## Data for this task:
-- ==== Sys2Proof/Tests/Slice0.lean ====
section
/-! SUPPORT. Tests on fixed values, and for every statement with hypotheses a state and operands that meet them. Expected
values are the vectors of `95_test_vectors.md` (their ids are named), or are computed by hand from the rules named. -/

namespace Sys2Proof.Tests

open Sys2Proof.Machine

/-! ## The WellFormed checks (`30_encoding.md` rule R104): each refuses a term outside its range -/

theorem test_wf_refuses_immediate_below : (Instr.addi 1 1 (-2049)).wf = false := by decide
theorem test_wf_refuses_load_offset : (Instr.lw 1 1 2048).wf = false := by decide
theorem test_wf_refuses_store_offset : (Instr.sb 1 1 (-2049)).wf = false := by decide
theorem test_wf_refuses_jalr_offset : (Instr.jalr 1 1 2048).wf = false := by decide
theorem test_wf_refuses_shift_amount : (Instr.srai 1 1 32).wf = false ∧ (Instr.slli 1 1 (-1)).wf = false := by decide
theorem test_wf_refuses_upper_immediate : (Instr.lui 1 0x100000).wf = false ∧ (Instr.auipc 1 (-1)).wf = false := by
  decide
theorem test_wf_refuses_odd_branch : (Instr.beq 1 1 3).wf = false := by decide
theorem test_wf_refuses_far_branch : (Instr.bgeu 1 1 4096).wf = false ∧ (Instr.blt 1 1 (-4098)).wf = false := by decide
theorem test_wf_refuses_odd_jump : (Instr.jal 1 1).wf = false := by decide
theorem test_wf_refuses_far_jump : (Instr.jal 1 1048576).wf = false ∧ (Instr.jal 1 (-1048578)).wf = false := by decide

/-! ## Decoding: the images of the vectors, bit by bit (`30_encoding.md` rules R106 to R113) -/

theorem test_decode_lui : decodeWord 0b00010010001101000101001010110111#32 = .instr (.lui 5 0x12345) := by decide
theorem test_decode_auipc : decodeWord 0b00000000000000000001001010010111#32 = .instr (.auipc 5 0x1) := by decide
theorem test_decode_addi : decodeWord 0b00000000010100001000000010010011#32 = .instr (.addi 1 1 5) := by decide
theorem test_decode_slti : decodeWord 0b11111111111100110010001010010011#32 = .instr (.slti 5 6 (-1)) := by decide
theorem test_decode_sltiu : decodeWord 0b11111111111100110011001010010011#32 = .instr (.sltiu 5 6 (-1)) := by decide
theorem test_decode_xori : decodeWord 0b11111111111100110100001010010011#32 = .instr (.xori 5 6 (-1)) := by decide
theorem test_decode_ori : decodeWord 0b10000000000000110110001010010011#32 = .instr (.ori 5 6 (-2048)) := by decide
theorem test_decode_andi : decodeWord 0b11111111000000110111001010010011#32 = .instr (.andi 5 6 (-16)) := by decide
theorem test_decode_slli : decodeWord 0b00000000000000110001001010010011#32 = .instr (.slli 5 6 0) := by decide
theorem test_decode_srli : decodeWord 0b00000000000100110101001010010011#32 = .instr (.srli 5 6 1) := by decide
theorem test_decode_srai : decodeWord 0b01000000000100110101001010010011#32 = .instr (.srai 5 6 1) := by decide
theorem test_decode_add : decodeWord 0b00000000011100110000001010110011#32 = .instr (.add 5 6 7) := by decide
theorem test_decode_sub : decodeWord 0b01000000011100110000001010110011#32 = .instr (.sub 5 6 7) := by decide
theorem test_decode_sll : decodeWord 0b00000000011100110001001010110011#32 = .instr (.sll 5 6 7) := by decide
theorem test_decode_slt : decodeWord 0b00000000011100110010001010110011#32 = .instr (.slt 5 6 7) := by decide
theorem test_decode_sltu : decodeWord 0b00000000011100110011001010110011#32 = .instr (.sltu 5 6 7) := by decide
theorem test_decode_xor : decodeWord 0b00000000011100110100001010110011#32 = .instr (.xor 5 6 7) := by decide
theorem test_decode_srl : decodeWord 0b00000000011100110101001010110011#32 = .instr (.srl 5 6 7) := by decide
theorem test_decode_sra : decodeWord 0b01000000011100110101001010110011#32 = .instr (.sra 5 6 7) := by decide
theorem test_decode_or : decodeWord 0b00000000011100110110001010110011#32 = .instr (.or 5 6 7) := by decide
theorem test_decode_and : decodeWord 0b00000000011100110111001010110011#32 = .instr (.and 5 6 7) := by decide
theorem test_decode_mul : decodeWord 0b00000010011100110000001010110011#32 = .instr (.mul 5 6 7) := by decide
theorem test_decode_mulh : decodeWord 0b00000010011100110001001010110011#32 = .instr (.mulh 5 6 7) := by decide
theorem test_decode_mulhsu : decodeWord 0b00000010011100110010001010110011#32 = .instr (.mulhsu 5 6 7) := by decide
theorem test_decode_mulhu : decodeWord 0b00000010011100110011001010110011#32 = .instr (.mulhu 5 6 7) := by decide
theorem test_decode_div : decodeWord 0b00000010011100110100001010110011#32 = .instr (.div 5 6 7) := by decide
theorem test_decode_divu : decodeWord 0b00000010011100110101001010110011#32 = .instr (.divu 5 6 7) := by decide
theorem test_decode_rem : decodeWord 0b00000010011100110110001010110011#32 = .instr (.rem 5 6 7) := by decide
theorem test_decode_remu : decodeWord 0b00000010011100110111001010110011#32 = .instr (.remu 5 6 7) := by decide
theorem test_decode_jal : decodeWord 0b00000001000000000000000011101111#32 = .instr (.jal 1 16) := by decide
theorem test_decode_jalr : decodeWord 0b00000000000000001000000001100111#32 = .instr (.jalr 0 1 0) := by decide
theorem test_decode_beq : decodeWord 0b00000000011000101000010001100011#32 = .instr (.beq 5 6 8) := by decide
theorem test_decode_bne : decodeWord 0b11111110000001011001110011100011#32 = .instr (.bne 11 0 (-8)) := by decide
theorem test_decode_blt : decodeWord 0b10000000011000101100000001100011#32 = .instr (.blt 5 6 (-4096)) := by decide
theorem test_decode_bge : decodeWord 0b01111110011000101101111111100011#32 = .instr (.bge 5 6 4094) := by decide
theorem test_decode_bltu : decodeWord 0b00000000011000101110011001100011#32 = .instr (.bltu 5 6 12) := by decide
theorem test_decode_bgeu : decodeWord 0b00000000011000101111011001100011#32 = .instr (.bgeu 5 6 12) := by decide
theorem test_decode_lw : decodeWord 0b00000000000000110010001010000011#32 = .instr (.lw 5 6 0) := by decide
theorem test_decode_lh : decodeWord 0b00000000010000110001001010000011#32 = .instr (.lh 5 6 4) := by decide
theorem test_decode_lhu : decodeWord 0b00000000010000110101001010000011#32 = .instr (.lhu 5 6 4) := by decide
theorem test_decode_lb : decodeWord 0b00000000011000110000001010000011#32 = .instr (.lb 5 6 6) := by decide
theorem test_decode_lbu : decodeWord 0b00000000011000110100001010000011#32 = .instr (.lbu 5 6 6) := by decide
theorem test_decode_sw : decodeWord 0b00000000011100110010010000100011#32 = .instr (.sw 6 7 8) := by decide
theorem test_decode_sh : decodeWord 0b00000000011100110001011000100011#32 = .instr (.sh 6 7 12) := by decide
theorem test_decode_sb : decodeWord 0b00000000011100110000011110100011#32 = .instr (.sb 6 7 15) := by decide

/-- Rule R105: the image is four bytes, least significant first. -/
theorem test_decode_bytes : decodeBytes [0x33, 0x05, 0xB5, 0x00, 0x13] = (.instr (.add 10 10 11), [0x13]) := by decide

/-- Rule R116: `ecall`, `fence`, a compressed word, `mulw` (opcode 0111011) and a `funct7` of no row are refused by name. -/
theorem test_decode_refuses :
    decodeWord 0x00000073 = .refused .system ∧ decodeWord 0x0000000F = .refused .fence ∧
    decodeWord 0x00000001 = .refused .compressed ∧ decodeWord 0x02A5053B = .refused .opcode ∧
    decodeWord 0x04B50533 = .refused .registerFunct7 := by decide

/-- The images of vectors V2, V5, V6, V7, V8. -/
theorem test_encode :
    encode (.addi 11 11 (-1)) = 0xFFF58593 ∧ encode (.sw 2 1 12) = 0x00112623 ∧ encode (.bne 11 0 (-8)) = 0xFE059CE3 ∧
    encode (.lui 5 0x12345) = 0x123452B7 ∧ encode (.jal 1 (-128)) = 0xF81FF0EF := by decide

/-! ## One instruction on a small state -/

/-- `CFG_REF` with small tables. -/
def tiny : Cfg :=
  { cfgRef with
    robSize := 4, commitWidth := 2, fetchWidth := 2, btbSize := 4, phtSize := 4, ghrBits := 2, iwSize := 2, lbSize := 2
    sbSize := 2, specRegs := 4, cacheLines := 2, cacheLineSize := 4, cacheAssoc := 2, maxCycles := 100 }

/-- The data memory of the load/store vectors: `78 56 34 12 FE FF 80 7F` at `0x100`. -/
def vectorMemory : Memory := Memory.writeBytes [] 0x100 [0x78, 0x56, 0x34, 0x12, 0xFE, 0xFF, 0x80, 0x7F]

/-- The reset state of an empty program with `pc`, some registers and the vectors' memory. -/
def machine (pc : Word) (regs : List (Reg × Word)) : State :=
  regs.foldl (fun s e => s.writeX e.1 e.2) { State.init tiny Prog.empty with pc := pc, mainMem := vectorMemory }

## What is needed:
All lines above containing the string "slli" are to be collected.

## Result for this exercise:
theorem test_wf_refuses_shift_amount : (Instr.srai 1 1 32).wf = false ∧ (Instr.slli 1 1 (-1)).wf = false := by decide
theorem test_decode_slli : decodeWord 0b00000000000000110001001010010011#32 = .instr (.slli 5 6 0) := by decide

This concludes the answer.